A thread executes some code that does some kind of calculation. Then comes the need to perform some kind of I / O operation, for example, an HTTP request. The code sends a packet over the network, and the thread is blocked waiting for a response. A context switch occurs, and another thread starts executing on the processor. When a response arrives over the network, the context switches again, and the first thread continues execution, processing the response.

How will the same piece of code work in a reactive style? The thread performs the calculations, sends an HTTP request, and instead of blocking and processing the synchronously upon receipt of the result, it describes the code (leaves a callback) that must be executed as a reaction to the result. After that, the thread continues to work, doing some other calculations (maybe just processing the results of other HTTP requests) without switching the context.

The main advantage here is the lack of context switching. Depending on the system architecture, this operation may take several thousand cycles. What means, for a processor with a clock speed of 3 Ghz, context switching will take at least microseconds, in fact, due to invalidation of the cache, etc. rather, several tens of microseconds. Practically speaking, for an average Java application that processes many short HTTP requests, the performance gain can be 5-10%. We can not say that it is decisively a lot, but, if you rent 100 servers at 50 $ / month each – you can save $ 500 per month on hosting. Not super, but enough to drink beer several times.

So, go ahead for a beer? Let’s look at the situation in detail.

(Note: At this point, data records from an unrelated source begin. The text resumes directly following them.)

-- ==== Sys2Proof/Laws/State.lean ====
section
/-! SUPPORT. One lemma for each field and each update of the state and of a slot, true by `rfl`, so that no proof unfolds
a record update; and what a table of the state holds after one of its entries is set. -/

namespace Sys2Proof.Machine

/-! ## Tables of the state -/

@[simp] theorem State.slot_setSlot (s : State) (k : Nat) (v : Slot) : (s.setSlot k v).slot k = v := tget_tput_same ..
theorem State.slot_setSlot_ne (s : State) {k j : Nat} (v : Slot) (h : j ≠ k) : (s.setSlot k v).slot j = s.slot j :=
  tget_tput_ne _ _ _ h
@[simp] theorem State.coreOf_setCore (s : State) (k : Nat) (v : Core) : (s.setCore k v).coreOf k = v := tget_tput_same ..
theorem State.coreOf_setCore_ne (s : State) {k j : Nat} (v : Core) (h : j ≠ k) : (s.setCore k v).coreOf j = s.coreOf j :=
  tget_tput_ne _ _ _ h
@[simp] theorem State.region_setRegion (s : State) (k : Nat) (v : Region) : (s.setRegion k v).region k = v := tget_tput_same ..
theorem State.region_setRegion_ne (s : State) {k j : Nat} (v : Region) (h : j ≠ k) : (s.setRegion k v).region j = s.region j :=
  tget_tput_ne _ _ _ h
@[simp] theorem State.note_setNote (s : State) (k : Nat) (v : RegionNote) : (s.setNote k v).note k = v := tget_tput_same ..
theorem State.note_setNote_ne (s : State) {k j : Nat} (v : RegionNote) (h : j ≠ k) : (s.setNote k v).note j = s.note j :=
  tget_tput_ne _ _ _ h
@[simp] theorem State.actor_setActor (s : State) (k : Nat) (v : Actor) : (s.setActor k v).actor k = v := tget_tput_same ..
theorem State.actor_setActor_ne (s : State) {k j : Nat} (v : Actor) (h : j ≠ k) : (s.setActor k v).actor j = s.actor j :=
  tget_tput_ne _ _ _ h
@[simp] theorem State.company_setCompany (s : State) (k : Nat) (v : Company) : (s.setCompany k v).company k = v := tget_tput_same ..
theorem State.company_setCompany_ne (s : State) {k j : Nat} (v : Company) (h : j ≠ k) : (s.setCompany k v).company j = s.company j :=
  tget_tput_ne _ _ _ h
@[simp] theorem State.tree_setTree (s : State) (k : Nat) (v : Tree) : (s.setTree k v).tree k = v := tget_tput_same ..
theorem State.tree_setTree_ne (s : State) {k j : Nat} (v : Tree) (h : j ≠ k) : (s.setTree k v).tree j = s.tree j :=
  tget_tput_ne _ _ _ h
@[simp] theorem State.func_setFunc (s : State) (k : Nat) (v : Func) : (s.setFunc k v).func k = v := tget_tput_same ..
theorem State.func_setFunc_ne (s : State) {k j : Nat} (v : Func) (h : j ≠ k) : (s.setFunc k v).func j = s.func j :=
  tget_tput_ne _ _ _ h
@[simp] theorem State.cluster_setCluster (s : State) (k : Nat) (v : Cluster) : (s.setCluster k v).cluster k = v := tget_tput_same ..
theorem State.cluster_setCluster_ne (s : State) {k j : Nat} (v : Cluster) (h : j ≠ k) : (s.setCluster k v).cluster j = s.cluster j :=
  tget_tput_ne _ _ _ h
@[simp] theorem State.flue_setFlue (s : State) (k : Nat) (v : Flue) : (s.setFlue k v).flue k = v := tget_tput_same ..
theorem State.flue_setFlue_ne (s : State) {k j : Nat} (v : Flue) (h : j ≠ k) : (s.setFlue k v).flue j = s.flue j :=
  tget_tput_ne _ _ _ h
@[simp] theorem State.deque_setDeque (s : State) (k : Nat) (v : Deque) : (s.setDeque k v).deque k = v := tget_tput_same ..
theorem State.deque_setDeque_ne (s : State) {k j : Nat} (v : Deque) (h : j ≠ k) : (s.setDeque k v).deque j = s.deque j :=
  tget_tput_ne _ _ _ h
@[simp] theorem State.resident_setResident (s : State) (k : Nat) (v : Resident) : (s.setResident k v).resident k = v := tget_tput_same ..
theorem State.resident_setResident_ne (s : State) {k j : Nat} (v : Resident) (h : j ≠ k) : (s.setResident k v).resident j = s.resident j :=
  tget_tput_ne _ _ _ h
@[simp] theorem State.peer_setPeer (s : State) (k : Nat) (v : Peer) : (s.setPeer k v).peer k = v := tget_tput_same ..
theorem State.peer_setPeer_ne (s : State) {k j : Nat} (v : Peer) (h : j ≠ k) : (s.setPeer k v).peer j = s.peer j :=
  tget_tput_ne _ _ _ h
@[simp] theorem State.link_setLink (s : State) (k : Nat) (v : Link) : (s.setLink k v).link k = v := tget_tput_same ..
theorem State.link_setLink_ne (s : State) {k j : Nat} (v : Link) (h : j ≠ k) : (s.setLink k v).link j = s.link j :=
  tget_tput_ne _ _ _ h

A program in the classical imperative style is much easier to read, understand and, as a result, debug and modify. In principle, a well-written reactive program also looks quite understandable, the problem is that writing a good, understandable not only to the author of the code here and now, but also to another person in a year and a half, the reactive program is much more complicated. But this is a rather weak argument, I have no doubt that for readers of the article to write a simple and understandable reactive code is not a problem. Let’s look at other aspects of reactive programming.

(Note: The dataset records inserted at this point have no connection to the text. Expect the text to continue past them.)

/-- A store that nothing stops. -/
theorem stores_of_clear {s : State} {i : Instr} {ri a w v : Nat} {ps : List Piece} (h : WriteClear s ri a w ps)
    (e : exec i s = finish s ((lWrite s ri a w v false).map advance)) : StoresBits i s v ps := by
  obtain ⟨t, ht, hb, h1, h2⟩ := lWrite_clear (v := v) h
  rw [ht] at e
  refine ⟨_, e, hb.1.trans (memoryFrame_advance _), hb.wentOn, h1, fun k hk => ?_, fun u => ?_, fun r => ?_⟩
  · show Machine.byteAt t.mem k = _
    rw [h1]; exact byteAt_writePieces hk
  · show tget false t.tags u = _
    rw [h2, tget_clearTags]
  · show creg (advance t) r = _
    rw [creg_advance, hb.creg]

/-- An instruction that holds effects and goes on. -/
theorem holdsAll_of {s t : State} {i : Instr} {hs : List Held} (ht : t = s.setMe { s.me with held := s.me.held ++ hs })
    (e : exec i s = .next (advance t)) : HoldsAll i s hs := by
  subst ht
  refine ⟨_, e, (onlySlot_setMe s _).trans (onlySlot_setMe _ _), ?_, ?_, ?_⟩ <;>
    simp [WentOn, advance, Slot.goOn]

end Sys2Proof.Safety
end

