/-- A sheet of one state that waits in itself, to load from memory of zeros; a loaded one to start; one to free. -/
theorem witness_CueSheetsLoadStartAndRead : let s := engs [] [] [(1, dcap 9 0), (2, int 1), (3, int 64), (4, int 0)]
    let u := s.setSheet 0 3 { owner := s.me.name, loaded := true, states := [0] }; let d := digestInsn s
    (ival s 3).toNat ≤ 64 ∧ (s.sheet 0 3).running = false ∧ (s.sheet 0 3).loaded = false ∧ (ival s 4).toNat = 0 ∧
    (ival s 2).toNat ≠ 0 ∧ capCheckAs d s.me.name (creg s 1) data (128 * 1 : Nat) (pLoad ||| pEngine) false true = .ok () ∧
    ReadClear d 2 data (128 * 1) false [dpiece 0 128] ∧
    (∀ q ∈ cueStates (overlay s.me.held data (128 * 1) (readPieces s.mem [dpiece 0 128])) 1, cueStateOk 1 q = true) ∧
    AwayClear (answered (away d) (.value 0 false [])) 2 0 false ∧
    wbits (u.me.greg 59) 6 26 = 0 ∧ wbits (u.me.greg 59) 34 14 = 0 ∧ (u.sheet 0 3).loaded = true ∧
    (u.sheet 0 3).owner = u.me.name ∧ (u.sheet 0 3).running = false ∧ wbits (u.me.greg 59) 0 6 < (u.sheet 0 3).states.length ∧
    u.me.reservations < 64 ∧ (u.coreOf u.coreNo).evReserved < 256 ∧ (s.actor s.me.actor).replay = false := by
  refine ⟨?_, ?_, ?_, ?_, ?_, passes_ok ?_, ⟨?_, ?_, ?_, ?_, ?_⟩, fun q hq => ?_,
    ⟨?_, ?_, true, 0, [.value 0 false []], [], rfl, rfl⟩, ?_⟩
  case refine_12 =>
    rw [show cueStates _ 1 = [0] by decide] at hq
    rw [List.mem_singleton.1 hq]; decide
  all_goals decide

/-- One row of one candidate in the scratchpad, an output in HBM; ranges of 1,024 counters and of 4,096 biases. -/
theorem witness_RoutingOperationsEnterTheQueue :
    let s := tabled 0 (engs [(41, 2 ^ 32 + 1), (42, 1), (43, 32)] [] [(1, dcap 7 0), (2, hcap 8), (3, int 1024), (4, int 4096), (5, int 1023)])
    let u := digestInsn s; let k := ctxOf u; let g := capturedG s.me.g 40 43; let q := (s.cluster (clusterOf s.coreNo)).routing
    q.owner = none ∧ tooLate s (clusterOf s.coreNo) s.coreNo = false ∧ q.queue.length < 32 ∧ rtEv g = false ∧ rtReservedZero g = true ∧
    selectionChecks u k 0 g (creg s 1) (creg s 2) = .ok () ∧ selectionChecks u k 1 g (creg s 1) (creg s 2) = .ok () ∧
    snapChecks u k (creg s 2) (ival s 3) = .ok () ∧ biasChecks u k (creg s 1) (ival s 4) = .ok () ∧
    (ival s 5).toNat < 1024 ∧ (s.actor s.me.actor).replay = false := by
  refine ⟨?_, ?_, ?_, ?_, ?_, rfl, rfl, rfl, rfl, ?_, ?_⟩ <;> decide

/-- The key of a word without a reserved bit has no entry; one free entry is left, or none; and a resident entry of each kind. -/
def resident (e : Resident) : State := { regs [(1, int (2 ^ 16 + 1))] with residency := [(7, e)] }

/-- A table without an absent entry. -/
theorem tget_full {α : Type} (d x : α) (n k : Nat) (h : k < n) : tget d ((List.range n).map fun j => (j, x)) k = x := by
  have aux (l : List Nat) (h : k ∈ l) : tget d (l.map fun j => (j, x)) k = x := by
    induction l with
    | nil => simp at h
    | cons j l ih =>
      by_cases hj : j = k
      · simp [tget, hj]
      · simp only [List.map_cons, tget, if_neg hj]
        exact ih (by simpa [Ne.symm hj] using h)
  exact aux _ (by simpa using h)

theorem tfirst_full {α : Type} (d x : α) (p : α → Bool) (hp : p x = false) (n : Nat) :
    tfirst d ((List.range n).map fun j => (j, x)) p 0 n = none := by
  have aux (m lo : Nat) (h : lo + m ≤ n) : tfirst d ((List.range n).map fun j => (j, x)) p lo m = none := by
    induction m generalizing lo with
    | zero => rfl
    | succ m ih => rw [tfirst, tget_full d x n lo (by omega), hp]; exact ih (lo + 1) (by omega)
  exact aux n 0 (by omega)

theorem witness_ResidencyActions :
    let e : Resident := { st := 2, expert := 1, layer := 1, company := 1, count := 1, cluster := 0 }
    let key (s : State) := residentKeys s (s.actor s.me.actor).company (wbits (ival s 1) 16 16) (wbits (ival s 1) 0 16)
    let none_ := regs [(1, int (2 ^ 16 + 1))]
    let full := { none_ with residency := (List.range 4096).map fun j => (j, { e with expert := 2 }) }
    wbits (ival none_ 1) 37 27 = 0 ∧ (none_.actor none_.me.actor).replay = false ∧ key none_ = [] ∧
    wbits (none_.me.greg 44) 58 6 = 0 ∧ tfirst ({} : Resident) none_.residency (fun f => f.st = 0) 0 4096 = some 0 ∧
    tfirst ({} : Resident) full.residency (fun f => f.st = 0) 0 4096 = none ∧
    key (resident e) = [(7, e)] ∧ tget ({} : Resident) (resident e).residency 7 = e ∧
    e.cluster = wbits (ival (resident e) 1) 32 5 ∧
    (∀ st, st = 1 ∨ st = 3 ∨ st = 4 → key (resident { e with st := st }) = [(7, { e with st := st })]) ∧
    key (resident { e with count := 65535 }) = [(7, { e with count := 65535 })] ∧
    key (resident { e with count := 0 }) = [(7, { e with count := 0 })] ∧
    key (resident { e with cluster := 5 }) = [(7, { e with cluster := 5 })] ∧
    tfirst ({} : Resident) (resident e).residency (fun f => f.st = 0) 0 4096 = some 0 := by
  refine ⟨?_, ?_, ?_, ?_, ?_, tfirst_full _ _ _ rfl _, ?_, ?_, ?_, ?_, ?_, ?_, ?_, ?_⟩
  case refine_9 => rintro st (rfl | rfl | rfl) <;> decide
  all_goals decide

/-- A tree of a company root that supervises, and a child of role 1; the caller is the root, on core 0; its image has a
region of this size. Only core 0 is allowed (R27). -/
def treed (kind size : Nat) (s : State) : State :=
  let root : BitVec 512 := BitVec.ofNat 512 (2 ^ 16 * 65535 + 2 ^ 40 + 2 ^ 41 + 2 ^ 46 + 2 ^ 64 + 2 ^ 192 + 2 ^ 200 + 2 ^ 208)
  let leaf : BitVec 512 := BitVec.ofNat 512 (1 + 2 ^ 160 * 2 ^ 160)
  let d : Descriptor := { size := size, perm := 3, level := 3 }
  (s.setTree 0 { live := true, nodes := [root, leaf], images := [{ index := 1, kind := kind, descriptors := [d] }] }).setActor 0
    { s.actor 0 with slots := [] }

Not all I / O operations support non-blocking calls. For example, JDBC does not currently support . Since now 90% of all applications go to databases, using a reactive framework automatically turns from a virtue into a disadvantage. For such a situation, there is a solution – to process HTTP calls in one thread pool, and database calls in another thread pool. But at the same time, the process is much more complicated, and without urgent need I would not do that.

When to use reactive framework?

It is worth using a framework that allows for reactive processing of requests when you have a lot of requests (several hundred seconds or more) and at the same time a very small number of processor cycles are spent on processing each of them. The simplest example is proxying requests or balancing requests between services or some kind of fairly lightweight processing of responses received from another service. Where we mean something by a service, a request to which can be sent asynchronously, for example, via HTTP.

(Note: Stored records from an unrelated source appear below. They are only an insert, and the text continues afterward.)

/-- One camera input and its stream. -/
structure Camera where
  /-- STATE of Table 9-2; 09 R278; reset UNDECLARED. -/
  state : StreamState := .undeclared
  /-- Declaration; 09 R277; reset none (all 0). -/
  decl : CamDecl := {}
  /-- The PHY link is up; 09 R299; reset false. -/
  phyUp : Bool := false
  /-- Region of the ring: first granule, 0 with a host ring; 09 R287; reset 0. -/
  ringBase : Nat := 0
  /-- Host surfaces of a host ring; 09 R291; reset empty. -/
  handles : List Nat := []
  /-- Ring slots; 09 R287; reset empty. -/
  slots : List CamSlot := []
  /-- SLOTS asked for by CAMERA_RING_SET, 0 for the default; 09 R298; reset 0. -/
  slotsAsked : Nat := 0
  /-- The stream feeds recording; 09 R288; reset false. -/
  recorded : Bool := false
  /-- Next SEQ, 32 bits; 09 R280; reset 1. -/
  nextSeq : Nat := 1
  /-- Slot being filled; 09 R280; reset none. -/
  open_ : Option Nat := none
  /-- Long packets of the stream's type since the FS that opened the frame; 09 R281; reset 0. -/
  packets : Nat := 0
  /-- Lines staged in the input's queue and not landed, oldest first; 09 R281; reset empty. -/
  staged : List Nat := []
  /-- Slot of the newest complete frame; 09 R289; reset none. -/
  newest : Option Nat := none
  /-- A frame has been complete since CAMERA_START; 09 R286; reset false. -/
  anyComplete : Bool := false
  /-- Consecutive drops; 09 R285; reset 0. -/
  consec : Nat := 0
  /-- Drops by cause since the last complete frame, codes 1 to 11; 09 R285; reset 0. -/
  runDrops : List Nat := List.replicate 11 0
  /-- DROPS, 11 counts of 32 bits; 09 R299; reset 0. -/
  drops : List Nat := List.replicate 11 0
  /-- MALFORMED, 6 counts of 32 bits; 09 R299; reset 0. -/
  malformed : List Nat := List.replicate 6 0
  /-- Drops since the last EV_CAMERA_DROP; 09 R285; reset 0. -/
  dropsTold : Nat := 0
  /-- Module time of the last EV_CAMERA_DROP, none before the first; 09 R285; reset none. -/
  dropTime : Option Nat := none
  /-- LOSSES, 32 bits; 09 R299; reset 0. -/
  losses : Nat := 0
  /-- Module times of the last 9 FS that opened a frame, newest first; 09 R299; reset empty. -/
  fsTimes : List Nat := []
  /-- MISSING instants counted since the last FS that opened a frame; 09 R283; reset 0. -/
  missing : Nat := 0
  /-- LAT_MAX, ns; 09 R299; reset 0. -/
  latMax : Nat := 0
  /-- CAMERA_START barges that wait; 09 R296; reset empty. -/
  starts : List Barge := []
  /-- CAMERA_STOP barges that wait; 09 R297; reset empty. -/
  stops : List Barge := []
  /-- Ring memory is lost and waits for replacement; 09 R292; reset false. -/
  ringLost : Bool := false
  /-- The placing of a replacement ring failed and the shortfall was reported; 09 R292; reset false. -/
  ringShort : Bool := false
  deriving DecidableEq, Repr, Inhabited

/-! ## The lock-keeper (file 10) -/

/-- What the lock-keeper holds beside the costs of committed objects. The ledger itself is computed from the objects
(R304); this part is what they do not show. -/
structure Ledger where
  /-- T_d, °C; 10 R320; reset 125. -/
  tD : Int := 125
  /-- Drive write rate measured, kB/s, none with no drive; 10 R318; reset none. -/
  driveRate : Option Nat := none
  /-- AR codes in shortfall, with object, demand and limit; 10 R324; reset empty. -/
  shortfalls : List (Nat × Nat × Nat × Nat) := []
  /-- A GDDR6 device has been lost: the limits of R314 hold; 10 R323; reset false. -/
  deviceLost : Bool := false
  /-- Costs of an object whose release waits for a lock: pipe tows and taps still counted; 10 R301; reset empty. -/
  lingering : List Nat := []
  deriving DecidableEq, Repr, Inhabited

/-! ## 2D engines (file 11) -/

/-- One operation of a 2D job: an opcode and its payload (Table 11-4). -/
structure TwoDOp where
  /-- OPCODE 0x0601 to 0x0606; 11 R350. -/
  opcode : Nat := 0x0601
  /-- Payload bytes; 11 R350. -/
  payload : List Byte := []
  deriving DecidableEq, Repr, Inhabited

/-- A part of a 2D operation: what one destination line, one pair of lines of a 4:2:0 surface or one row of tiles moves. -/
structure TwoDPart where
  /-- Destination lines that it counts; 11 R344. -/
  lines : Nat := 1
  /-- Runs of bytes that it writes, with the results as computed when the operation began; 11 R340. -/
  runs : List (Nat × List Byte) := []
  /-- Charges in bytes of its bursts that have not been issued, in order; 11 R346. -/
  bursts : List Nat := []
  deriving DecidableEq, Repr, Inhabited

/-- A 2D job (R327). -/
structure TwoDJob where
  /-- The barge; 11 R327. -/
  barge : Barge := {}
  /-- The operations, one unless BLT_BATCH; 11 R357. -/
  ops : List TwoDOp := []
  /-- BLT_BATCH; 11 R357. -/
  batch : Bool := false
  /-- BURST in force when the job began; 11 R356. -/
  burst : Nat := 256
  /-- Operation in progress; 11 R357. -/
  cur : Nat := 0
  /-- Parts of the operation in progress that have not landed, in order; 11 R340. -/
  parts : List TwoDPart := []
  /-- Destination lines of it that have landed; 11 R344. -/
  landed : Nat := 0
  /-- It runs bottom-up; 11 R340. -/
  bottomUp : Bool := false
  /-- Codewords that could not be read or written; 11 R342. -/
  bad : List Nat := []
  /-- Module time at which it began; 11 R349. -/
  beginTime : Nat := 0
  deriving DecidableEq, Repr, Inhabited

If, however, when processing requests, you need to block the thread while waiting for a response, or request processing takes a relatively long time, for example, you need to convert a picture from one format to another, writing a program in a reactive style may not be worth it.

Also, do not need to write complex multi-step data processing algorithms in a reactive style. For example, the task “to find files with specific properties in the directory and all its subdirectories, convert their contents and send them to another service” can be implemented as a set of asynchronous calls, but, depending on the details of the task, such an implementation may look completely opaque and not give noticeable advantages over the classic sequential algorithm. If this operation should be launched once a day, and there is not much difference, it will take 10 or 11 minutes, maybe you should choose not the best, but a simpler implementation.


In conclusion, I want to say that any technology is always designed to solve specific problems. And if, when designing a system in the foreseeable future, these tasks are not important for you, most likely you do not need this technology here and now, no matter how beautiful it may be.